7. Data schema and SCD2

Silver tables
- Production and NGL tables at facility-month grain.
- Facility edges for flows and attribution.
- dim_facility as a slowly changing dimension (SCD2).
Gold tables
- facility_aggregated: facility-month KPIs and intensities.
- emission_attribution: facility-month per sender.
- Extra gold outputs for operator and decision metrics.
SCD2 pattern
- In silver.dim_facility with _valid_from, _valid_to, _is_current, version.
- Supports point-in-time joins and history of facility attributes.
Storage
- Parquet format with Snappy compression.
- Partitioning by year and month where appropriate.

8. Visualization API

Purpose
- Provide stable views for visualization.
- Keep viz nodes free of joins and business rules.
Operator view
- Built in layers/gold/api_views.py, exposed as operator_viz_view.
- Grain: one row per operator per year.
- Contains ids, production, emissions, intensity, facility count, decision metrics, scenario ranks.
- Guarantees: required columns exist, types are stable, data is already filtered by target_year.
Facility view
- Grain: one row per facility per year.
- Contains facility and operator ids, production, activities, emissions.
- Same guarantees on presence and types.
Rules for viz nodes
- Take operator_viz_view or facility view as input, not raw gold tables.
- Do not rejoin gold tables inside viz functions.
- Assume view schemas are correct, avoid defensive column checks.

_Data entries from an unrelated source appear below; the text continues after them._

theorem State.keeps_openDevice {s : State} {t : State} (h : Keeps calm s t)
    (i : Nat) (peerKey : List Byte) :
    Keeps calm s (State.openDevice t i peerKey) := by
  unfold State.openDevice
  repeat' (first | with_reducible assumption | with_reducible apply State.keeps_updSa)

theorem State.keeps_portUp {s : State} {t : State} (h : Keeps calm s t)
    (i : Nat) (t0 : Training) (act : BitVec 8) :
    Keeps calm s (State.portUp t i t0 act) := by
  unfold State.portUp
  repeat' (first
    | with_reducible assumption | with_reducible apply State.keeps_updLnk | with_reducible apply State.keeps_drainPort
    | with_reducible apply State.keeps_emit | with_reducible apply State.keeps_openDevice
    | with_reducible apply State.keeps_msixPf0 | with_reducible apply keeps_foldl | split | (intro _))

theorem State.keeps_finishTraining {s : State} {t : State} (h : Keeps calm s t)
    (i : Nat) (t0 : Training) :
    Keeps calm s (State.finishTraining t i t0) := by
  unfold State.finishTraining
  repeat' (first
    | with_reducible assumption | with_reducible apply State.keeps_enterLost | with_reducible apply State.keeps_raiseErr
    | with_reducible apply State.keeps_msixPf0 | with_reducible apply State.keeps_dropPort
    | with_reducible apply State.keeps_updLnk | with_reducible apply State.keeps_portUp | dsimp only | split)

theorem keeps_execLinkTraining {s : State} {t : State} (h : Keeps calm s t)
    (link : Nat) (result : Training) :
    Keeps calm s (afterOf t (execLinkTraining link result t)) := by
  unfold execLinkTraining afterOf
  repeat' (first | with_reducible assumption | with_reducible apply State.keeps_finishTraining | dsimp only | split)

theorem keeps_execLinkLost {s : State} {t : State} (h : Keeps calm s t)
    (link : Nat) :
    Keeps calm s (afterOf t (execLinkLost link t)) := by
  unfold execLinkLost afterOf
  repeat' (first
    | with_reducible assumption | with_reducible apply State.keeps_updLnk | with_reducible apply State.keeps_enterLost
    | dsimp only | split)

theorem keeps_execReceiveTimeout {s : State} {t : State} (h : Keeps calm s t)
    (link : Nat) :
    Keeps calm s (afterOf t (execReceiveTimeout link t)) := by
  unfold execReceiveTimeout afterOf
  repeat' (first | with_reducible assumption | with_reducible apply State.keeps_enterLost | dsimp only | split)

theorem keeps_execLoopbackTest {s : State} {t : State} (h : Keeps calm s t)
    (link : Nat) (passes : Bool) :
    Keeps calm s (afterOf t (execLoopbackTest link passes t)) := by
  unfold execLoopbackTest afterOf
  repeat' (first
    | with_reducible assumption | with_reducible apply State.keeps_updLnk | with_reducible apply State.keeps_makeSuspect
    | with_reducible apply State.keeps_report | with_reducible apply State.keeps_startTraining | dsimp only | split)

theorem keeps_execLightReturns {s : State} {t : State} (h : Keeps calm s t)
    (link : Nat) :
    Keeps calm s (afterOf t (execLightReturns link t)) := by
  unfold execLightReturns afterOf
  repeat' (first
    | with_reducible assumption | with_reducible apply State.keeps_updLnk | with_reducible apply State.keeps_startTraining
    | dsimp only | split)

theorem State.keeps_setTakeover {s : State} {t : State} (h : Keeps calm s t)
    (i : Nat) (enable : Bool) :
    Keeps calm s (State.setTakeover t i enable) := by
  unfold State.setTakeover
  repeat' (first
    | with_reducible assumption | with_reducible apply State.keeps_msixPf0 | with_reducible apply State.keeps_dropPort
    | with_reducible apply State.keeps_updLnk | with_reducible apply State.keeps_riskEvent
    | with_reducible apply State.keeps_startTraining | dsimp only | split)

theorem State.keeps_writeRole {s : State} {t : State} (h : Keeps calm s t) (i : Nat) (enable : Bool) :
    Keeps calm s (State.writeRole t i enable) := by
  unfold State.writeRole
  repeat' (first
    | with_reducible assumption | with_reducible apply State.keeps_setTakeover
    | with_reducible apply State.keeps_updLnk | dsimp only | split)

theorem keeps_execTakeover {s : State} {t : State} (h : Keeps calm s t) (via : Via) (link : Nat) (enable : Bool) :
    Keeps calm s (afterOf t (execTakeover via link enable t)) := by
  unfold execTakeover afterOf
  repeat' (first
    | with_reducible assumption | with_reducible apply State.keeps_writeRole
    | with_reducible apply State.keeps_setTakeover | dsimp only | split)

theorem keeps_execTrainLinks {s : State} {t : State} (h : Keeps false s t)  : Keeps false s (afterOf t (execTrainLinks t)) := by
  unfold execTrainLinks afterOf
  repeat' (first
    | with_reducible assumption | with_reducible apply State.keeps_startTraining | with_reducible apply State.keeps_updDev
    | with_reducible apply keeps_foldl | dsimp only | split | (intro _) | exact ⟨rfl, rfl, rfl, rfl, rfl, rfl⟩)

theorem State.keeps_replay {s : State} {t : State} (h : Keeps calm s t) (i : Nat) : Keeps calm s (State.replay t i) := by
  unfold State.replay
  repeat' (first
    | with_reducible assumption | with_reducible apply State.keeps_updLnk | with_reducible apply State.keeps_riskEvent
    | with_reducible apply State.keeps_startTraining | with_reducible apply State.keeps_raiseErr
    | with_reducible apply State.keeps_emit | with_reducible apply keeps_foldl | dsimp only | split | (intro _))

theorem keeps_execKeepalive {s : State} {t : State} (h : Keeps calm s t)
    (link : Nat) (flit : List Byte) :
    Keeps calm s (afterOf t (execKeepalive link flit t)) := by
  unfold execKeepalive afterOf
  repeat' (first | with_reducible assumption | with_reducible apply State.keeps_onFlit | (intro _))

theorem keeps_execNak {s : State} {t : State} (h : Keeps calm s t)
    (link : Nat) (flit : List Byte) :
    Keeps calm s (afterOf t (execNak link flit t)) := by
  unfold execNak afterOf
  repeat' (first
    | with_reducible assumption | with_reducible apply State.keeps_onFlit | with_reducible apply State.keeps_replay | (intro _))

theorem keeps_execKeepaliveSend {s : State} {t : State} (h : Keeps calm s t)
    (link : Nat) :
    Keeps calm s (afterOf t (execKeepaliveSend link t)) := by
  unfold execKeepaliveSend afterOf
  repeat' (first | with_reducible assumption | with_reducible apply State.keeps_sendControl | dsimp only | split)

theorem keeps_execFlitCrcOrGcmFail {s : State} {t : State} (h : Keeps calm s t)
    (link : Nat) (flit : List Byte) :
    Keeps calm s (afterOf t (execFlitCrcOrGcmFail link flit t)) := by
  unfold execFlitCrcOrGcmFail afterOf
  repeat' (first | with_reducible assumption | exact State.keeps_receive_drop (by assumption) (by assumption) | dsimp only | split)

theorem keeps_execUnlistedFlitType {s : State} {t : State} (h : Keeps calm s t)
    (link : Nat) (flit : List Byte) :
    Keeps calm s (afterOf t (execUnlistedFlitType link flit t)) := by
  unfold execUnlistedFlitType afterOf
  repeat' (first | with_reducible assumption | exact State.keeps_receive_drop (by assumption) (by assumption) | dsimp only | split)

theorem keeps_execCreditReq {s : State} {t : State} (h : Keeps calm s t)
    (link : Nat) (flit : List Byte) :
    Keeps calm s (afterOf t (execCreditReq link flit t)) := by
  unfold execCreditReq afterOf
  repeat' (first
    | with_reducible assumption | with_reducible apply State.keeps_onFlit | with_reducible apply State.keeps_sendMgmt
    | with_reducible apply State.keeps_updVc | dsimp only | split | (intro _))

theorem keeps_execCreditReset {s : State} {t : State} (h : Keeps calm s t)
    (link : Nat) (flit : List Byte) :
    Keeps calm s (afterOf t (execCreditReset link flit t)) := by
  unfold execCreditReset afterOf
  repeat' (first
    | with_reducible assumption | with_reducible apply State.keeps_onFlit | with_reducible apply State.keeps_drainPort
    | with_reducible apply State.keeps_updVc | dsimp only | split | (intro _))

theorem keeps_execCreditReqTimeout {s : State} {t : State} (h : Keeps calm s t)
    (link : Nat) (vc : Nat) :
    Keeps calm s (afterOf t (execCreditReqTimeout link vc t)) := by
  unfold execCreditReqTimeout afterOf
  repeat' (first
    | with_reducible assumption | with_reducible apply State.keeps_sendCreditReq | with_reducible apply State.keeps_closeSa
    | with_reducible apply State.keeps_updSa | with_reducible apply State.keeps_updVc | dsimp only | split)

theorem State.keeps_beginExchange {s : State} {t : State} (h : Keeps calm s t)
    (i : Nat) (a : Nat) (state : SaState) :
    Keeps calm s (State.beginExchange t i a state) := by
  unfold State.beginExchange
  repeat' (first
    | with_reducible assumption | with_reducible apply State.keeps_drawRandom | with_reducible apply State.keeps_sendMgmt
    | with_reducible apply State.keeps_updSa | split)

theorem State.keeps_sendReport {s : State} {t : State} (h : Keeps false s t)
    (i : Nat) (a : Nat) :
    Keeps false s (State.sendReport t i a) := by
  unfold State.sendReport
  repeat' (first
    | with_reducible assumption | with_reducible apply State.keeps_makeReport | with_reducible apply State.keeps_sendFlit
    | with_reducible apply keeps_foldl | split | (intro _))

theorem State.keeps_answerExchange {s : State} {t : State} (h : Keeps false s t)
    (i : Nat) (a : Nat) :
    Keeps false s (State.answerExchange t i a) := by
  unfold State.answerExchange
  repeat' (first | with_reducible assumption | with_reducible apply State.keeps_sendReport | dsimp only | split)

theorem State.keeps_failSa {s : State} {t : State} (h : Keeps calm s t)
    (i : Nat) (a : Nat) (cause : BitVec 3) :
    Keeps calm s (State.failSa t i a cause) := by
  unfold State.failSa
  repeat' (first | with_reducible assumption | with_reducible apply State.keeps_updSa | with_reducible apply State.keeps_closeSa)

theorem State.keeps_writeSaCtrl {s : State} {t : State} (h : Keeps calm s t)
    (i : Nat) (value : Reg) :
    Keeps calm s (State.writeSaCtrl t i value) := by
  unfold State.writeSaCtrl
  repeat' (first | with_reducible assumption | with_reducible apply State.keeps_updSa | dsimp only | split)

theorem State.keeps_openSa {s : State} {t : State} (h : Keeps false s t)
    (i : Nat) (value : Reg) :
    Keeps false s (State.openSa t i value) := by
  unfold State.openSa
  repeat' (first
    | with_reducible assumption | with_reducible apply State.keeps_updSa | with_reducible apply State.keeps_failSa
    | with_reducible apply State.keeps_answerExchange | with_reducible apply State.keeps_beginExchange | dsimp only | split)

theorem keeps_execOpenSa {s : State} {t : State} (h : Keeps false s t)
    (via : Via) (link : Nat) (value : Reg) :
    Keeps false s (afterOf t (execOpenSa via link value t)) := by
  unfold execOpenSa afterOf
  repeat' (first
    | with_reducible assumption | with_reducible apply State.keeps_access | with_reducible apply State.keeps_openSa
    | with_reducible apply State.keeps_writeSaCtrl | (intro _))

theorem keeps_execRekey {s : State} {t : State} (h : Keeps calm s t)
    (via : Via) (link : Nat) (value : Reg) :
    Keeps calm s (afterOf t (execRekey via link value t)) := by
  unfold execRekey afterOf
  repeat' (first
    | with_reducible assumption | with_reducible apply State.keeps_access | with_reducible apply State.keeps_writeSaCtrl
    | with_reducible apply State.keeps_beginExchange | dsimp only | split | (intro _))

theorem keeps_execCloseSa {s : State} {t : State} (h : Keeps calm s t)
    (via : Via) (link : Nat) (value : Reg) :
    Keeps calm s (afterOf t (execCloseSa via link value t)) := by
  unfold execCloseSa afterOf
  repeat' (first
    | with_reducible assumption | with_reducible apply State.keeps_access | with_reducible apply State.keeps_writeSaCtrl
    | with_reducible apply State.keeps_sendClose | dsimp only | split | (intro _))

theorem keeps_execCreditResetReq {s : State} {t : State} (h : Keeps calm s t)
    (via : Via) (link : Nat) (value : Reg) :
    Keeps calm s (afterOf t (execCreditResetReq via link value t)) := by
  unfold execCreditResetReq afterOf
  repeat' (first
    | with_reducible assumption | with_reducible apply State.keeps_access | with_reducible apply State.keeps_sendCreditReq
    | dsimp only | split | (intro _))

theorem State.keeps_completeExchange {s : State} {t : State} (h : Keeps calm s t)
    (i : Nat) (a : Nat) :
    Keeps calm s (State.completeExchange t i a) := by
  unfold State.completeExchange
  repeat' (first
    | with_reducible assumption | with_reducible apply State.keeps_updSa | with_reducible apply State.keeps_sendCreditReq
    | with_reducible apply State.keeps_numberWaiting | dsimp only | split)

theorem State.keeps_receiveExchange {s : State} {t : State} (h : Keeps false s t)
    (i : Nat) (a : Nat) (src : Nat) (body : List Byte) :
    Keeps false s (State.receiveExchange t i a src body) := by
  unfold State.receiveExchange
  repeat' (first
    | with_reducible assumption | with_reducible apply State.keeps_updSa | with_reducible apply State.keeps_beginExchange
    | with_reducible apply State.keeps_answerExchange | dsimp only | split)

theorem State.keeps_receiveReport {s : State} {t : State} (h : Keeps calm s t)
    (i : Nat) (a : Nat) (src : Nat) (h0 : FlitHdr) (certOk : Bool) (body : List Byte) :
    Keeps calm s (State.receiveReport t i a src h0 certOk body) := by
  unfold State.receiveReport
  repeat' (first
    | with_reducible assumption | with_reducible apply State.keeps_updSa | with_reducible apply State.keeps_completeExchange
    | with_reducible apply State.keeps_failSa | dsimp only | split)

9. Boundaries, runsets, docs

Public API
- validere.list_targets
- validere.run
- validere.visualize_graph
Deprecated
- validere.domain and anything under _archive are legacy and not used in new code.
Runsets
- validere.runsets.USABLE_TARGETS: standard end-to-end run.
- validere.runsets.DAG_LAYER_TARGETS: layer DAG targets.
Documentation
- Manually maintained: main narrative and handoff files in docs/ (problem framing, methods, results, implications, architecture, decision playbooks, technical_handoff, troubleshooting).
- Auto generated: everything under docs/api/, built from source docstrings with quartodoc build.